Breakdown of the Functions

Key Functions:

• Initialization & Configuration:
  • __pink_runtime_init: Initializes the Pink Runtime with configuration parameters.
  • on_genesis: Sets up initial state at the genesis block.
  • on_runtime_upgrade: Handles state migration and updates during runtime upgrades.

Execution & Interaction:

• instantiate: Deploys a new ink! smart contract instance.
• bare_call: Calls a method on a deployed contract.
• execute_with & execute_mut: Executes provided closures with access to the runtime's state, mutable and immutable versions respectively.

Storage Management:

• Storage Access:
  • storage_get: Abstracted functionalities for accessing and modifying contract storage, realized through Substrate's storage APIs.

Chain Extensions:

• ChainExtension Implementation:
  • call & call_mut: Methods for executing chain extension calls, allowing contracts to interact with runtime-specific functionalities.
  • PinkExtension: A specific implementation of the ChainExtension interface providing extended functionalities to contracts.

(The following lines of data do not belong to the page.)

-- ==== Sys2Proof/Machine/Codec.lean ====
section
/-! DEFINITION. The encoder and decoder: DEC, DECW, ENC (40_codec.md). -/

namespace Sys2Proof.Machine

/-! ## Functions -/

/-- `DecodeBytes(b)` (R103): the 256-bit sign extension, byte `k` at bits `[8k+7:8k]` (20_memory.md R61). -/
def decodeBytes (b : List Byte) : Reg :=
  let pad : Byte := if lastTopBit b then 0xFF else 0x00
  ofBytes ((List.range Config.maxLen).map fun k => b.getD k pad)

/-- `MinLen(x)` (R101): the least `n` in 0..32 whose low bytes decode to `x`. -/
def minLen (x : Reg) : Nat :=
  ((List.range (Config.maxLen + 1)).find? fun n => decodeBytes (bytes x n) == x).getD Config.maxLen

/-- The highest byte index below `n` at which the byte of `x` is not `c`. -/
def highestOther (x : Reg) (c : Byte) : Nat → Option Nat
  | 0 => none
  | n + 1 => if byte x n != c then some n else highestOther x c n

/-- `MinLenScan(x)` (R102), the scan a hardware encoder may use. -/
def minLenScan (x : Reg) : Nat :=
  if sign x then
    match highestOther x 0xFF Config.maxLen with
    | none => 1
    | some k => if (byte x k).msb then k + 1 else k + 2
  else
    match highestOther x 0x00 Config.maxLen with
    | none => 0
    | some k => if (byte x k).msb then k + 2 else k + 1

/-- The minimal encoding of `x`: `bytes(x, MinLen(x))` (R104). -/
def minimalEncoding (x : Reg) : List Byte := bytes x (minLen x)

/-- `Minimal(b)` (R109). -/
def minimal (b : List Byte) : Bool := b.length ≤ Config.maxLen && b.length == minLen (decodeBytes b)

/-- `WireCheck(b)` (R105) passes: no trailing 0x00 that sign extension does not require. -/
def wireCheckPasses (b : List Byte) : Bool :=
  match b.reverse with
  | [] => true
  | last :: rest => last != 0x00 || (rest.head?.map BitVec.msb).getD false

/-- `WriteEnc(i, x)` (R104). -/
def State.writeEnc (s : State) (i : EBuf) (x : Reg) : State := s.writeBuf i (minimalEncoding x)

/-! ## Commands -/

/-- DEC (R106). -/
def execDec (d : XReg) (a : EBuf) (s : State) : Host.Outcome State Fault Refusal :=
  commit s <|
    match readEnc s a with
    | .error e => .error e
    | .ok b => .ok (s.setX d (decodeBytes b))

/-- DECW (R107). -/
def execDecw (d : XReg) (a : EBuf) (s : State) : Host.Outcome State Fault Refusal :=
  commit s <|
    match readEnc s a with
    | .error e => .error e
    | .ok b => if wireCheckPasses b then .ok (s.setX d (decodeBytes b)) else .error .malformedEncoding

/-- ENC (R108). -/
def execEnc (d : EBuf) (a : XReg) (s : State) : Host.Outcome State Fault Refusal :=
  commit s (.ok (s.writeEnc d (s.getX a)))

end Sys2Proof.Machine
end

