-- ==== Sys2Proof/Machine/Step.lean ====
section
/-! DEFINITION. The step of the machine and the host's way to present one command to it. -/

namespace Sys2Proof.Machine

/-- One step of the machine: one transaction of the host or one reset (10_state.md R40, 30_encoding.md R95). -/
def step (s : State) : Host.Outcome State Fault Refusal := nextEvent s

/-- `s` with the host about to write this command word to CMD, so that the next step runs it (10_state.md R37; log 1). -/
def State.withFetchWord (s : State) (nbits w : Nat) : State := s.presentCommand (tableWord nbits w)

end Sys2Proof.Machine
end

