-- ==== Sys2Proof/Certificates/Slice0/Obligations.lean ====
section
/-! DEFINITION. The statements for the provers. Each docstring says which rule of spec/ it formalises. -/

open Sys2Proof Sys2Proof.Machine

/-! ## Command words (30_encoding.md) -/

/-- R85, R87: decode and encode agree in both directions, on every word and every command with every operand. -/
def Obligations.DecodeIffEncode : Prop :=
  ∀ (w : Word) (i : Instr), decode w = .ok i ↔ w = encode i

/-- R87: DecodeCmd, field by field and in its order of checks; a word is legal iff it agrees with exactly one row of R83
under the row's mask, and no word agrees with two (the spec marks this last sentence as derived). -/
def Obligations.DecodeFollowsOpcodeMap : Prop :=
  ∀ w : Word,
    (w.extractLsb' 14 18 ≠ 0 → decode w = .error .reservedBits) ∧
    (w.extractLsb' 14 18 = 0 → (∀ r ∈ opcodeMap, r.code ≠ w.extractLsb' 0 8) →
      decode w = .error .unassignedOpcode) ∧
    (∀ r ∈ opcodeMap, w.extractLsb' 14 18 = 0 → r.code = w.extractLsb' 0 8 →
      decode w =
        if (r.d = .unused ∧ w.extractLsb' 8 2 ≠ 0) ∨ (r.a = .unused ∧ w.extractLsb' 10 2 ≠ 0) ∨
            (r.b = .unused ∧ w.extractLsb' 12 2 ≠ 0) then .error .unusedField
        else .ok (r.op.build (w.extractLsb' 8 2) (w.extractLsb' 10 2) (w.extractLsb' 12 2))) ∧
    ((∃ i, decode w = .ok i) ↔ (opcodeMap.filter fun r => w &&& r.mask == r.pattern).length = 1) ∧
    (opcodeMap.filter fun r => w &&& r.mask == r.pattern).length ≤ 1

/-- R84, R85, R86: a set reserved bit, an opcode that R86 lists or a non-zero unused field makes WCMD raise
IllegalCommand (ERR 6) and nothing else; every other word is a command, and no two words are the same command. -/
def Obligations.IllegalWordRaisesIllegalCommand : Prop :=
  ∀ w : Word,
    let op := (w.extractLsb' 0 8).toNat
    let illegal : Prop :=
      w.extractLsb' 14 18 ≠ 0 ∨
      (op = 0 ∨ (0x04 ≤ op ∧ op ≤ 0x0F) ∨ (0x12 ≤ op ∧ op ≤ 0x1F) ∨ (0x29 ≤ op ∧ op ≤ 0x2F) ∨
        (0x33 ≤ op ∧ op ≤ 0x3F) ∨ 0x42 ≤ op) ∨
      ((op = 0x11 ∨ (0x20 ≤ op ∧ op ≤ 0x26)) ∧ w.extractLsb' 8 2 ≠ 0) ∨
      (op = 0x10 ∧ w.extractLsb' 10 2 ≠ 0) ∨
      ((op ≤ 0x11 ∨ op = 0x30 ∨ op = 0x40 ∨ op = 0x41) ∧ w.extractLsb' 12 2 ≠ 0)
    (illegal → ∀ s : State, transact (.wcmd w) s = .next (s.raised 6)) ∧
    (¬ illegal → ∃ i, decode w = .ok i) ∧
    (∀ (w' : Word) (i : Instr), decode w = .ok i → decode w' = .ok i → w = w')

/-- The checks of WellFormed on a word (R84 to R86) and the decoder accept the same words. -/
def Obligations.WellFormedWordsAreTheDecodedOnes : Prop :=
  ∀ w : Word, wordWellFormed w = true ↔ ∃ i, decode w = .ok i

/-- Words written out from the examples of R106, R107, R124, R142, R149, R172 and R192 decode to the commands the spec
writes beside them. -/
def Obligations.ExampleWordsDecode : Prop :=
  decode 0x00000101 = .ok (.dec .x1 .e0) ∧ decode 0x00000802 = .ok (.decw .x0 .e2) ∧
  decode 0x00000010 = .ok (.parse .x0) ∧ decode 0x00001020 = .ok (.cmp .e0 .e1) ∧
  decode 0x00001227 = .ok (.min .e2 .e0 .e1) ∧ decode 0x00001231 = .ok (.add .x2 .x0 .x1) ∧
  decode 0x00000141 = .ok (.divs .x1 .x0)

/-- R90: a line assembles to a command iff, case aside, it is the command's printed form (token by token; log 7). -/
def Obligations.AssembleIffPrinted : Prop :=
  ∀ (l : AsmLine) (i : Instr),
    assemble l = .ok i ↔ disassemble i = ⟨upper l.mnemonic, l.operands.map upper⟩

/-! ## The step (R95, R37, R40, R226) -/

/-- R95, R71: the step takes the first event of the port; a WCMD whose word decodes to `i` is `exec i` on the state with that
event taken off the port, and any other transaction is itself on that state (log 1, log 2). -/
def Obligations.StepRunsDecodedCommand : Prop :=
  ∀ (s : State) (rest : List Event),
    (∀ (w : Word) (i : Instr), s.port = .txn (.wcmd w) :: rest → decode w = .ok i →
      step s = exec i { s with port := rest, resp := none }) ∧
    (∀ x : Txn, s.port = .txn x :: rest → step s = transact x { s with port := rest, resp := none })

/-- The command presented by `withFetchWord` is what the very next step runs, whatever the port held (log 1). -/
def Obligations.PresentedWordRunsNext : Prop :=
  ∀ (s : State) (nbits w : Nat) (i : Instr), decodeTableWord nbits w = some i →
    step (s.withFetchWord nbits w) = exec i { s with resp := none }

/-- R226, R40: with no transaction at the port CORE is idle with its state held. -/
def Obligations.IdleHoldsState : Prop :=
  ∀ s : State, s.port = [] → step s = .next s

/-- R217, R218: a command's outcome does not depend on the ERR and V that the commands before it left. -/
def Obligations.ErrorsAreNotSticky : Prop :=
  ∀ (i : Instr) (s : State) (err : BitVec 3) (v : Bool),
    exec i { s with status := { s.status with err := err, v := v } } = exec i s

/-- R25: a command does not read the bytes of an encoded buffer at or above its LEN. Two states that differ only in such
bytes end in states that differ only in such bytes. -/
def Obligations.BytesBeyondLengthAreNotRead : Prop :=
  ∀ (i : Instr) (s s' : State),
    (∀ b, (s.getE b).len = (s'.getE b).len ∧
      ∀ k < (s.getE b).len.toNat, (s.getE b).data.toList[k]? = (s'.getE b).data.toList[k]?) →
    s' = { s with e := s'.e } →
    ∃ t t' : State, exec i s = .next t ∧ exec i s' = .next t' ∧ t' = { t with e := t'.e } ∧
      ∀ b, (t.getE b).len = (t'.getE b).len ∧
        ∀ k < (t.getE b).len.toNat, (t.getE b).data.toList[k]? = (t'.getE b).data.toList[k]?

/-! ## Errors (60_exceptions.md) -/

/-- R214: whatever command word is written, if it ends in an error then only ERR and V have changed, V says whether the error
is Overflow, and the code is one of 1 to 6. -/
def Obligations.ErrorChangesOnlyErrAndV : Prop :=
  ∀ (s t : State) (w : Word),
    transact (.wcmd w) s = .next t → t.status.err ≠ 0 →
    t = s.raised t.status.err ∧ t.status.err.toNat ≤ 6

/-- R212: each command raises only the errors of its row; a word that does not decode raises IllegalCommand. -/
def Obligations.CommandsRaiseOnlyTheirErrors : Prop :=
  ∀ s : State,
    (∀ i : Instr, ∃ t, exec i s = .next t ∧ t.status.err ∈ codesOf i) ∧
    (∀ (w : Word) (e : Illegal), decode w = .error e → ∃ t, transact (.wcmd w) s = .next t ∧ t.status.err = 6)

Utility & Helper Functions:

• dispatch: A general dispatcher for routing calls to the appropriate functions based on identifiers.
• mask_low_bits: Utilized within the runtime for privacy or security related data processing.
• sanitize_args & handle_deposit: Functions to ensure the validity and security of transaction arguments and handle token deposits within contract calls.

Cross-Contract Communication:

• cross_call & cross_call_mut: Facilitate direct interactions between different contracts within the Pink Runtime environment.

OCalls and ECalls:

• __pink_runtime_init initializes runtime with given ocall pointers, setting up the environment for external calls.
• ecall & ocall Functions: Facilitate the execution of external calls out of the wasm environment, enabling interactions with the blockchain node or external data sources.

Each function plays a vital role in ensuring that contracts deployed on the Pink Runtime can operate securely, interact with external data.

Decentralized Execution Environment

The Decentralized Execution Environment (DEE) within the Phat Contract framework stands as a pivotal innovation, fundamentally rearchitecting the landscape of blockchain computation. Central to this environment is the integration of off-chain workers (OCWs) operating within Trusted Execution Environments (TEEs), specifically instantiated by the runtime logic encapsulated within the runtime.rs and further augmented by the chain extension mechanism detailed in extension.rs.

At the heart of the DEE, the runtime.rs file orchestrates the core blockchain runtime environment, facilitating seamless interaction between on-chain and off-chain computation realms. It configures the substrate runtime, incorporating pallets like pallet_contracts for smart contract functionality and custom pallets such as pallet_pink, which are pivotal for custom chain extensions and the execution of off-chain computations within a secure enclave.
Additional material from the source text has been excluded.